On the very first page of the Bible the absolute transcendence of God above His creatures comes to our attention. Without strain or fatigue He calls the whole world into existence by His word alone.

By the word of the Lord were the heavens made, and all the host of them by the breath of His mouth (Ps. 33:6). He speaks and it is done; He commands and it stands fast (Ps. 33:9).

He does according to His will in the army of heaven, and among the inhabitants of the earth. And none can stay His hand, or say unto Him, what doest Thou (Dan. 4:35)?

The nations are as a drop of a bucket, and are counted as the small dust of the balance: behold, He taketh up the isles as a very little thing. And Lebanon is not sufficient to burn, nor the beasts thereof sufficient for a burnt offering.

All nations before Him are as nothing, and they are counted to Him as less than nothing and vanity. To whom then will you liken God? Or what likeness will you compare unto Him (Isa. 40:15–18).

For who in the heaven can be compared unto the Lord? Who among the sons of the mighty can be likened unto the Lord (Ps. 89:6). There is no name by which He can truly be named: His name is wonderful.

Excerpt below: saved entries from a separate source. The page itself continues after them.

/-- A finite result near a value that the format does not hold. -/
theorem approximates_apxFlags {neg : Bool} {m : ℕ} {e : ℤ} {bits : ℕ} (hfit : |v| ≤ F.largest) (hno : ∀ b, ¬F.Holds b v)
    (hsmall : |v| < 2 ^ (F.emin - 1) → F.tinyVal .rne neg m e = true) (hnormal : 2 ^ F.emin ≤ |v| → F.tinyVal .rne neg m e = false)
    (hfin : F.IsFinite bits) (hnear : |F.num bits - v| ≤ bound) : F.Approximates (F.apxFlags false neg m e bits) v bound := by
  have hholds : F.Holds bits (F.num bits) := holds_iff.2 ⟨hfin, rfl⟩
  have hne : F.num bits ≠ v := fun h => hno bits (h ▸ hholds)
  have hres : F.apxFlags false neg m e bits = { bits := bits, flags := fNX ||| (if F.tinyVal .rne neg m e then fUF else 0) } := by
    simp [apxFlags, flushOut]
  obtain ⟨hnx, huf, hof⟩ := apx_flags (F.tinyVal .rne neg m e)
  rw [hres]
  exact ⟨fun hgt => absurd hgt hfit.not_gt, fun _ => ⟨F.num bits, hholds, hnear, iff_of_true hnx hne, hof,
    fun h => iff_of_true (huf.trans (hsmall h)) hne, fun h => huf.trans (hnormal h)⟩⟩

/-- The model's test for a tiny value, where its argument has the binade of the exact value. -/
theorem tinyVal_of_log {neg : Bool} {m : ℕ} {e : ℤ} (hm : m ≠ 0) (hv : v ≠ 0) (h : Int.log 2 ((m : ℝ) * 2 ^ e) = Int.log 2 |v|) :
    (|v| < 2 ^ (F.emin - 1) → F.tinyVal .rne neg m e = true) ∧ (2 ^ F.emin ≤ |v| → F.tinyVal .rne neg m e = false) := by
  have hpos : 0 < |v| := abs_pos.2 hv
  have hx : (0 : ℝ) < m * 2 ^ e := by positivity
  refine ⟨fun hlt => ?_, fun hle => ?_⟩
  · rw [F.tinyVal_iff .rne neg hm e]
    refine isTiny_of_small hx ?_
    rw [h]
    exact (Int.lt_zpow_iff_log_lt one_lt_two hpos).1 (by exact_mod_cast hlt)
  · rw [Bool.eq_false_iff]
    intro htiny
    refine not_isTiny_of_normal hx ?_ ((F.tinyVal_iff .rne neg hm e).1 htiny)
    rw [h]
    exact (Int.zpow_le_iff_le_log one_lt_two hpos).1 (by exact_mod_cast hle)

/-- `exactOr` gives the value itself where the format holds it, and else the other result. -/
theorem exactOr_cases (hF : F.Usual) {neg : Bool} {m : ℕ} (hm : m ≠ 0) (e : ℤ) (hfit : (m : ℝ) * 2 ^ e ≤ F.largest) (other : FRes) :
    ((F.exactOr false neg m e other).flags = 0 ∧ F.Holds (F.exactOr false neg m e other).bits (signed neg (m * 2 ^ e))) ∨
      (F.exactOr false neg m e other = other ∧ ∀ b, ¬F.Holds b (signed neg (m * 2 ^ e))) := by
  have hx : (0 : ℝ) < m * 2 ^ e := by positivity
  have hround : F.RoundsTo .rne neg (m * 2 ^ e) false (F.round .rne neg m e).res := F.round_roundsTo .rne neg hm e hF false
  by_cases hself : F.rounded .rne neg ((m : ℝ) * 2 ^ e) = m * 2 ^ e
  · left
    obtain ⟨hflags, -, hsign, hfin, hnum⟩ := hround.exact hx hself hfit (by simp)
    have hres : F.exactOr false neg m e other = (F.round .rne neg m e).res := by simp [exactOr, hflags, flushOut]
    rw [hres]
    exact ⟨hflags, holds_iff.2 ⟨hfin, by rw [num_eq_signed, hsign, hnum]⟩⟩
  · right
    have hno : ∀ b, ¬F.Holds b (signed neg (m * 2 ^ e)) := by
      intro b hb
      obtain ⟨-, hnum⟩ := holds_iff.1 hb
      have habs : |F.num b| = m * 2 ^ e := by rw [← hnum, abs_signed neg hx.le]
      exact hself (by rw [← habs]; exact rounded_abs_num (abs_pos.1 (habs ▸ hx)))
    refine ⟨if_neg fun hflags => ?_, hno⟩
    have hof : (F.round .rne neg m e).res.flags.getLsbD 2 = false := by rw [hflags]; rfl
    have hfits := (hround.fits_of_flags hof).resolve_left (by simp)
    have hnx := (hround.2.2 (by simp) hfits).2.2.2.2.1.2 hself
    rw [hflags] at hnx
    exact absurd hnx (by decide)

end Fmt
end Sys2Proof.Machine
end

section
/-! FRCP (R124, R125). -/

namespace Sys2Proof.Machine.Fmt

variable {F : Fmt} {rm : Rm} {neg z : Bool} {a : ℕ} {v x : ℝ} {r : FRes}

When God speaks to Job out of the thunder and displays the magnitude of His works before him, Job humbly bows his head and says: Behold, I am vile. What shall I answer Thee? I will lay my hand upon my mouth (Job 40:4).

God is great, and we know Him not (Job 36:26). Such knowledge is too wonderful for us. It is high. We cannot attain unto it (Ps. 139:6).

Nevertheless, this same sublime and exalted God stands in intimate relationship with all His creatures, even the meanest and smallest. What the Scriptures give us is not an abstract concept of God, such as the philosopher gives us, but puts the very, living God before us and lets us see Him in the works of His hands.

We have but to lift up our eyes and see who has made all things. All things were made by His hand, brought forth by His will and His deed.

And they are all sustained by His strength. Hence everything bears the stamp of His excellences and the mark of His goodness, wisdom, and power. And among creatures only man was created in His image and likeness.

Only man is called the offspring of God (Acts 17:28).”

–Herman Bavinck, The Wonderful Works of God (trans. Henry Zylstra; Glenside, PA: Westminster Seminary Press, 1956/2019), 115-116.